Processo a Salvini, così il Senato vota una giustizia “alla Palamara”
Palazzo Madama manda in tribunale l’ex Ministro dell’Interno per il caso Open Arms. Una decisione che fa a pezzi lo stato di diritto e la separazione dei poteri, rendendo la politica definitivamente succube della magistratura
L'ex Pm Luca Palamara e il segretario leghista Matteo Salvini
Senza alcun coup de
théâtre, il Senato si è espresso
per il processo a Salvini. Il leader
della Lega andrà dunque alla sbarra
per il caso della nave Open Arms, trattenuta in mare con
164 migranti a bordo nell’agosto 2019. Una votazione, quella di Palazzo Madama,
che ha messo a nudo tutte le imbarazzanti contraddizioni
insite nel Governo rosso-giallo. E
che, per buona misura, ha fatto strame di uno dei princìpi fondamentali del diritto e della democrazia liberale – la separazione dei poteri.

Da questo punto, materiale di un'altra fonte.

-- ==== Sys2Proof/Machine/Kernels.lean ====
section
/-! DEFINITION. The optimizer kernels (R139, R179, R181, R182): pure functions from the step's inputs to its results. -/
namespace Sys2Proof.Machine

/-- The pattern of 1.0. -/
def Fmt.one (f : Fmt) : Nat := f.bias.toNat * 2 ^ f.mBits

/-- The pattern of the negated value. -/
def Fmt.neg (f : Fmt) (x : Nat) : Nat := f.pack (fnegV (f.value x))

/-- sgn of R181: ±1.0 by sign, +0 for a zero, NaN for NaN. -/
def Fmt.sgn (f : Fmt) (x : Nat) : Nat :=
  match f.value x with
  | .nan => f.nanPat
  | .inf s => f.withSign s f.one
  | .fin s m _ => if m = 0 then 0 else f.withSign s f.one

/-- A NaN or an infinity. -/
def Fmt.nonfinite (f : Fmt) (x : Nat) : Bool :=
  match f.value x with
  | .fin _ _ _ => false
  | _ => true

/-- The hyperparameters in the arithmetic format (R179). -/
structure Hyper where
  lr : Nat
  lam : Nat
  b1 : Nat
  omb1 : Nat
  b2 : Nat
  omb2 : Nat
  eps : Nat
  bc1 : Nat
  bc2 : Nat
  gscale : Nat
  alpha : Nat
  deriving DecidableEq, Repr

/-- The fields of a record, converted exactly (R179). -/
def hyperOf (a : Fmt) (d : List Byte) : Hyper :=
  let x := fun (i : Nat) => fconv fp32 a (ofLe (cut (4 * i) 4 d))
  { lr := x 0, lam := x 1, b1 := x 2, omb1 := x 3, b2 := x 4, omb2 := x 5, eps := x 6, bc1 := x 7, bc2 := x 8, gscale := x 9, alpha := x 10 }

/-- The formats of a step by their codes: arithmetic and w, moments, gradient, working copy (R178, R181). -/
structure StepFmts where
  a : Fmt
  m : Fmt
  v : Fmt
  g : Fmt
  deriving DecidableEq, Repr

/-- What one element's kernel gives, unrounded arithmetic values: whether its gradient is non-finite, w1, the new first and
second moments. -/
structure ElemOut where
  bad : Bool
  w : Nat
  m : Nat
  v : Nat
  deriving DecidableEq, Repr, Inhabited

/-- SGD_MOMENTUM (R181). -/
def sgdElem (f : StepFmts) (p : Hyper) (nesterov : Bool) (gin w m : Nat) : ElemOut :=
  let a := f.a
  let g := a.mul (fconv f.g a gin) p.gscale
  let b1n := a.fma p.b1 (fconv f.m a m) (a.mul p.omb1 g)
  let d := if nesterov then a.fma p.b1 b1n g else b1n
  let q := a.fma p.lam w d
  { bad := a.nonfinite g, w := a.fma (a.neg p.lr) q w, m := b1n, v := 0 }

/-- The ADAMW lines from g up to u: u, m1, v1 (R181). -/
def adamCore (f : StepFmts) (p : Hyper) (g m v : Nat) : Nat × Nat × Nat :=
  let a := f.a
  let m1 := a.fma p.b1 (fconv f.m a m) (a.mul p.omb1 g)
  let t2 := a.mul g g
  let v1 := a.fma p.b2 (fconv f.v a v) (a.mul p.omb2 t2)
  let dn := a.add (a.sqrt (a.mul v1 p.bc2)) p.eps
  (a.div (a.mul m1 p.bc1) dn, m1, v1)

/-- ADAMW (R181). -/
def adamElem (f : StepFmts) (p : Hyper) (gin w m v : Nat) : ElemOut :=
  let a := f.a
  let g := a.mul (fconv f.g a gin) p.gscale
  let (u, m1, v1) := adamCore f p g m v
  { bad := a.nonfinite g, w := a.fma (a.neg p.lr) (a.fma p.lam w u) w, m := m1, v := v1 }

/-- SIGN_MOMENTUM (R181). -/
def signElem (f : StepFmts) (p : Hyper) (gin w m : Nat) : ElemOut :=
  let a := f.a
  let g := a.mul (fconv f.g a gin) p.gscale
  let c := a.fma p.b1 (fconv f.m a m) (a.mul p.omb1 g)
  let q := a.fma p.lam w (a.sgn c)
  { bad := a.nonfinite g, w := a.fma (a.neg p.lr) q w, m := a.fma p.b2 (fconv f.m a m) (a.mul p.omb2 g), v := 0 }

/-- The element kernels by mode (R228). -/
def stepElem (f : StepFmts) (p : Hyper) (kern : Nat) (nesterov : Bool) (gin w m v : Nat) : ElemOut :=
  match kern with
  | 0 => sgdElem f p nesterov gin w m
  | 1 => adamElem f p gin w m v
  | _ => signElem f p gin w m

/-- The results of a step: non-finite gradient elements, w1, and the new moments, as arithmetic patterns. -/
structure StepOut where
  bad : Nat
  w : List Nat
  m : List Nat
  v : List Nat
  deriving DecidableEq, Repr

/-- An element kernel over all elements. -/
def elemStep (f : StepFmts) (p : Hyper) (kern : Nat) (nesterov : Bool) (gs ws ms vs : List Nat) : StepOut :=
  let os := (List.range ws.length).map (fun i => stepElem f p kern nesterov (gs.getD i 0) (ws.getD i 0) (ms.getD i 0) (vs.getD i 0))
  { bad := (os.filter ElemOut.bad).length, w := os.map ElemOut.w, m := os.map ElemOut.m, v := os.map ElemOut.v }

/-- The position of element (i, j) in the order of R178: row-major, or the tile-major order of R92. -/
def posOf (tiled : Bool) (n i j : Nat) : Nat :=
  if tiled then ((i / 64) * (n / 64) + j / 64) * 4096 + i % 64 * 64 + j % 64 else i * n + j

/-- PROJECTED_ADAMW (R182): P is M x r, the moments r x N. -/
def projStep (f : StepFmts) (p : Hyper) (tiled : Bool) (rows cols r : Nat) (gs ws ms vs ps : List Nat) : StepOut :=
  let a := f.a
  let gi := fun (i j : Nat) => a.mul (fconv f.g a (gs.getD (posOf tiled cols i j) 0)) p.gscale
  let pe := fun (i k : Nat) => ps.getD (i * r + k) 0
  let rk := fun (k j : Nat) => (List.range rows).foldl (fun acc i => a.fma (pe i k) (gi i j) acc) 0
  let sub := (List.range (r * cols)).map (fun x => adamCore f p (rk (x / cols) (x % cols)) (ms.getD x 0) (vs.getD x 0))
  let u := sub.map Prod.fst
  let wAt := fun (i j : Nat) =>
    let w := ws.getD (posOf tiled cols i j) 0
    let d := (List.range r).foldl (fun acc k => a.fma (pe i k) (u.getD (k * cols + j) 0) acc) 0
    a.fma (a.neg p.lr) (a.fma p.lam w (a.mul p.alpha d)) w
  let at_ := fun (x : Nat) => if tiled then (let t := x / 4096; (t / (cols / 64) * 64 + x % 4096 / 64, t % (cols / 64) * 64 + x % 64)) else (x / cols, x % cols)
  let idx := List.range (rows * cols)
  { bad := (idx.filter (fun x => a.nonfinite (gi (at_ x).1 (at_ x).2))).length
    w := idx.map (fun x => wAt (at_ x).1 (at_ x).2)
    m := sub.map (fun x => x.2.1), v := sub.map (fun x => x.2.2) }

/-- Arithmetic patterns stored in a format (R181). -/
def storeAll (a f : Fmt) (xs : List Nat) : List Byte := (xs.map (fun x => leBytes f.bytes (fconv a f x))).flatten

end Sys2Proof.Machine
end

Via libera al processo a Salvini
Con 149 voti favorevoli, la Camera Alta ha
concesso al Tribunale di Palermo
l’autorizzazione a procedere contro il segretario del Carroccio Matteo Salvini. La suspense, se mai c’era stata, è evaporata nel momento in cui il
leader di Iv Matteo Renzi ha rotto
gli indugi. Annunciando l’intenzione di bocciare la relazione della Giunta per le Immunità che aveva
rifiutato l’autorizzazione stessa.
«Per me l’interesse
costituzionale, e quello pubblico, non c’è in questa vicenda», le parole del fu Rottamatore. Che ha smentito
anche il suo capogruppo, Davide Faraone, il quale poco prima aveva dichiarato che «c’è una responsabilità
oggettiva, secondo noi, dell’intero
Governo».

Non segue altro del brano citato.